» **PROBLEM**: In the entries that follow, which lines hold the string "empty"? List them.

Saved data entries
-- ==== Sys2Proof/Machine/Card.lean ====
section
/-!
DEFINITION. The card ports (18_host_ports R454–R456).
-/

namespace Sys2Proof.Machine

/-- A bit of byte 0x00 of the card port window: RST 0, CLK_EN 1, T0 2, RX_WAKE 3, TX_WAKE 4. -/
def cardBit (s : State) (p : Polder) (b : Nat) : Bool := winBit s p 0xC800 b

/-- The key flow of boot drives the port (12_polders R324, 18_host_ports R454). -/
def keyFlow (s : State) (p : Polder) : Bool :=
  match s.pld[p].key with | .resetLow => true | .awaitAtr => true | .unwrap => true | .getResponse => true | _ => false

/-- Supply of a card port in mV: its LDO at VOLT while its domain is on (18_host_ports R454). -/
def cardVolts (s : State) (p : Polder) : Nat := if domOn s (.pld p) = false then 0 else if cfgAt s hstCardVolt p.val = 1 then 3000 else 1800

/-- CPn_CLK in kHz: FREQ while the clock runs (18_host_ports R454). -/
def cardKHz (s : State) (p : Polder) : Nat := if keyFlow s p || cardBit s p 1 then cfgAt s hstCardFreq p.val else 0

/-- Ticks that `n` card clocks take. -/
def cardTicks (s : State) (p : Polder) (n : Nat) : Nat := ceilDiv (n * 491520) (cfgAt s hstCardFreq p.val)

/-- Ticks that `n` ETU take. -/
def etuTicks (s : State) (p : Polder) (n : Nat) : Nat := cardTicks s p (n * winNat s p 0xC802 2)

/-- Card clocks since the release of CPn_RST_N. -/
def cardClocks (s : State) (p : Polder) : Rat :=
  let h := s.hst.pol[p]
  h.cardClocks + ((s.sky.tick : Rat) - h.cardTick) * cardKHz s p / 491520

/-- CPn_RST_N is released: TS is awaited, the transmit FIFO is cleared (18_host_ports R455, Table 18-8). -/
def cardRelease (p : Polder) (s : State) : State :=
  modH p (fun h => { h with
    awaitTs := true, conv := false, tsBad := false, atrTimeout := false, cardTx := [], cardRetry := 0, cardClocks := 0, cardTick := s.sky.tick }) s

/-- A write of byte 0x00 of the window. -/
def cardControl (p : Polder) (v : Byte) (s : State) : State :=
  let was := cardBit s p 0
  let t := winStore p 0xC800 v (modH p (fun h => { h with cardClocks := cardClocks s p, cardTick := s.sky.tick }) s)
  if was = false ∧ v.getLsbD 0 then cardRelease p t
  else if was ∧ v.getLsbD 0 = false then modH p (fun h => { h with awaitTs := false }) t
  else t

/-- A character's byte in direct convention: least significant bit first, high is 1. -/
def directByte (bits : BitVec 9) : Byte := bits.setWidth 8

/-- A character's byte in inverse convention: most significant bit first, low is 1. -/
def inverseByte (bits : BitVec 9) : Byte := (~~~(directByte bits)).reverse

/-- Ones among 9 bits. -/
def ones9 (bits : BitVec 9) : Nat := ((List.range 9).filter fun i => bits.getLsbD i).length

/-- The even parity of a character fails in a convention: an odd number of ones, counted on the logic levels. -/
def parityBad (inverse : Bool) (bits : BitVec 9) : Bool := (if inverse then 9 - ones9 bits else ones9 bits) % 2 == 1

/-- Queue a character: 32 entries; one that finds no room is lost and marks the next (18_host_ports Table 18-7). -/
def cardPush (p : Polder) (v : Byte) (pe : Bool) (gap : Nat) (s : State) : State :=
  let h := s.hst.pol[p]
  if 32 ≤ h.cardRx.length then modH p (fun x => { x with cardOvr := true }) s
  else
    let e : BitVec 32 := BitVec.ofNat 32 (packFields [(0, 8, v.toNat), (8, 1, if pe then 1 else 0), (9, 1, if h.cardOvr then 1 else 0), (16, 16, min gap 65535)])
    let t := modH p (fun x => { x with cardRx := x.cardRx ++ [e], cardOvr := false }) s
    if cardBit t p 3 then raisePend p 7 t else t

/-- CARD_CHAR_RECEIVE (18_host_ports R455, R456): 8 data bits and parity as levels in the order of arrival, and the gap in ETU. -/
def execCardCharReceive (p : Polder) (bits : BitVec 9) (gap : Nat) (s0 : State) : Result :=
  let boot := keyFlow s0 p
  let h := s0.hst.pol[p]
  if domOn s0 (.pld p) = false ∨ h.cardTx ≠ [] ∨ (boot = false ∧ (cardBit s0 p 0 = false ∨ cardBit s0 p 1 = false)) then .next s0 else
  let inv := if h.awaitTs then inverseByte bits == 0x3F && !parityBad true bits else h.conv
  let direct := directByte bits == 0x3B
  let s := if h.awaitTs then modH p (fun x => { x with awaitTs := false, conv := inv, tsBad := !inv && !direct }) s0 else s0
  if boot then
    .next (if s.pld[p].key = .awaitAtr ∧ h.awaitTs then modP p (fun q => { q with key := .unwrap }) s else s)
  else
    let v := if inv then inverseByte bits else directByte bits
    let bad := parityBad inv bits
    if bad ∧ cardBit s p 2 then .next (ctrAdd (pHstCpParity p) 1 (modH p (fun x => { x with cardNak := true }) s))
    else .next (cardPush p v bad gap (modH p (fun x => { x with cardNak := false }) s))

/-- Spacing of the characters that the port sends, in ETU from start bit to start bit (18_host_ports R456). -/
def cardSpacing (s : State) (p : Polder) : Nat :=
  let egt := winNat s p 0xC804 1
  if egt = 255 then (if cardBit s p 2 then 12 else 11) else 12 + egt

/-- CARD_CHAR_SEND (18_host_ports R456): 11 ETU into the character at the head of the transmit FIFO; `err` is a low level seen then. A repetition starts 2 ETU later,
the next character at its spacing. -/
def execCardCharSend (p : Polder) (err : Bool) (s : State) : Result :=
  let h := s.hst.pol[p]
  if h.cardTx = [] ∨ domOn s (.pld p) = false ∨ cardBit s p 0 = false ∨ cardBit s p 1 = false ∨ s.sky.tick < h.cardNext then .next s
  else if err ∧ cardBit s p 2 then
    if h.cardRetry < winNat s p 0xC805 1 then .next (modH p (fun x => { x with cardRetry := x.cardRetry + 1, cardNext := s.sky.tick + etuTicks s p 13 }) s)
    else
      let t := modH p (fun x => { x with cardTx := [], cardRetry := 0, txFail := true, cardNext := s.sky.tick + etuTicks s p (cardSpacing s p) }) s
      .next (if cardBit s p 4 then raisePend p 7 t else t)
  else
    let t := modH p (fun x => { x with cardTx := x.cardTx.drop 1, cardRetry := 0, cardNext := s.sky.tick + etuTicks s p (cardSpacing s p) }) s
    .next (if h.cardTx.length = 1 ∧ cardBit s p 4 then raisePend p 7 t else t)

/-- A write of TX_DATA; the first byte of an empty FIFO starts at once where its spacing allows. -/
def cardSend (p : Polder) (v : Byte) (s : State) : State :=
  if 16 ≤ s.hst.pol[p].cardTx.length then ctrAdd (pHstCpTxOvf p) 1 s
  else modH p (fun x => { x with
    cardTx := x.cardTx ++ [v], cardNext := if x.cardTx = [] then max x.cardNext (s.sky.tick + etuTicks s p 11) else x.cardNext }) s

/-- RX_POP. -/
def cardPop (p : Polder) (s : State) : State := modH p (fun x => { x with cardRx := x.cardRx.drop 1 }) s

/-- A read of a byte that the device drives (18_host_ports Table 18-7). -/
def cardRead (s : State) (p : Polder) (a : Nat) : Byte :=
  let h := s.hst.pol[p]
  let b (x : Bool) : Nat := if x then 1 else 0
  roByte a [(0xC801, 0, 1, b h.conv), (0xC801, 1, 1, b h.tsBad), (0xC801, 2, 1, b h.atrTimeout), (0xC801, 3, 1, b h.txFail), (0xC806, 0, 6, h.cardRx.length),
    (0xC808, 0, 32, match h.cardRx with | e :: _ => e.toNat | [] => 0), (0xC811, 0, 5, 16 - h.cardTx.length)]

/-- The card port of a restarted or dry polder: its registers at their defaults, its queues empty. -/
def cardReset (p : Polder) (s : State) : State :=
  modH p (fun h => { h with
    conv := false, tsBad := false, atrTimeout := false, txFail := false, awaitTs := false, cardRx := [], cardOvr := false, cardTx := [], cardRetry := 0,
    cardClocks := 0, cardTick := s.sky.tick, cardNext := 0, cardNak := false }) s

end Sys2Proof.Machine
end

» **OUTPUT OF THE TASK**:
/-- A write of TX_DATA; the first byte of an empty FIFO starts at once where its spacing allows. -/
/-- The card port of a restarted or dry polder: its registers at their defaults, its queues empty. -/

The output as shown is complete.